Among the records that follow, set down only the lines from the one containing "match r.entries.find? (fun" to the one containing "let v6 := e.code == 0x07", both included, exactly.

■ Raw data:
####
/-- VID of the innermost tag at a level, 0 without a tag (05 R153). -/
def keyVid (r : ParseRec) (b : Bytes) (level : Nat) : Nat :=
  match (r.entries.filter (fun e => e.level == level && (e.code == 0x02 || e.code == 0x03))).getLast? with
  | some e => beAt b (e.off + 2) 2 % 0x1000
  | none => 0

/-- The 44-byte flow key at a level, and whether it is a non-IP key (05 R153, 03 R116). -/
def flowKeyAt (r : ParseRec) (b : Bytes) (level : Nat) : Bytes × Bool :=
  let tid := tunnelId r b level
  let tail (proto flags : Nat) : Bytes :=
    beBytes 4 (tid.getD 0) ++ [byteOf proto, byteOf (flags + 4 * level + (if tid.isSome then 0x20 else 0))] ++
      beBytes 2 (keyVid r b level)
  match r.entries.find? (fun e => e.level == level && (e.code == 0x06 || e.code == 0x07)) with
  | some e =>
    let fragHere := r.frag && r.fragLevel == level
    let ports := if fragHere then (0, 0) else keyPorts r b level
    let v6 := e.code == 0x07
    let addrs := if v6 then slice b (e.off + 8) 32 else zeros 12 ++ slice b (e.off + 12) 4 ++ zeros 12 ++ slice b (e.off + 16) 4
    (addrs ++ beBytes 2 ports.1 ++ beBytes 2 ports.2 ++ tail (keyProto r b level) (b2n v6 + (if fragHere then 2 else 0)), false)
  | none =>
    let mac := findHdr r.entries 0x01 level
    let src := match mac with | some e => slice b (e.off + 6) 6 | none => zeros 6
    let dst := match mac with | some e => slice b e.off 6 | none => zeros 6
    let et := match mac with | some e => beAt b (ethertypeOff r.entries e) 2 | none => 0
    (zeros 10 ++ src ++ zeros 10 ++ dst ++ beBytes 2 et ++ zeros 2 ++ tail 0 0x10, true)

/-- The key level (03 R116, R117): the selected level, or the deepest one reached where that is shallower, and never deeper
than a fragment's level. -/
def keyLevelOf (c : ParseCfg) (deepest : Nat) (frag : Bool) (fragLevel : Nat) : Nat :=
  let sel := match c.keyLevel with
    | 0 => 0
    | 2 => min c.keyN deepest
    | _ => deepest
  if frag then min sel fragLevel else sel

/-- The parse record of a frame (without its FCS) under the settings sampled at its acceptance (03 R106–R117). -/
def parseFrame (c : ParseCfg) (b : Bytes) : ParseRec :=
  let w := parseWalk c b 26 [] 0 0 0 (.header 0x01 0 0 false)
  let deepest := w.1.foldl (fun a e => max a e.level) 0
  let frag := w.2 == stopFragment
  let fragLevel := (w.1.getLast?.map (·.level)).getD 0
  let kl := keyLevelOf c deepest frag fragLevel
  let r0 : ParseRec := { entries := w.1, stop := w.2, deepest := deepest, frag := frag, fragLevel := fragLevel,
                         dcidLen := c.dcidLen, keyLevel := kl, key := [], nonIp := false }
  let k := flowKeyAt r0 b kl
  { r0 with key := k.1, nonIp := k.2 }

end Sys2Proof.Machine
end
####
■ Reply to the exercise:
  match r.entries.find? (fun e => e.level == level && (e.code == 0x06 || e.code == 0x07)) with
  | some e =>
    let fragHere := r.frag && r.fragLevel == level
    let ports := if fragHere then (0, 0) else keyPorts r b level
    let v6 := e.code == 0x07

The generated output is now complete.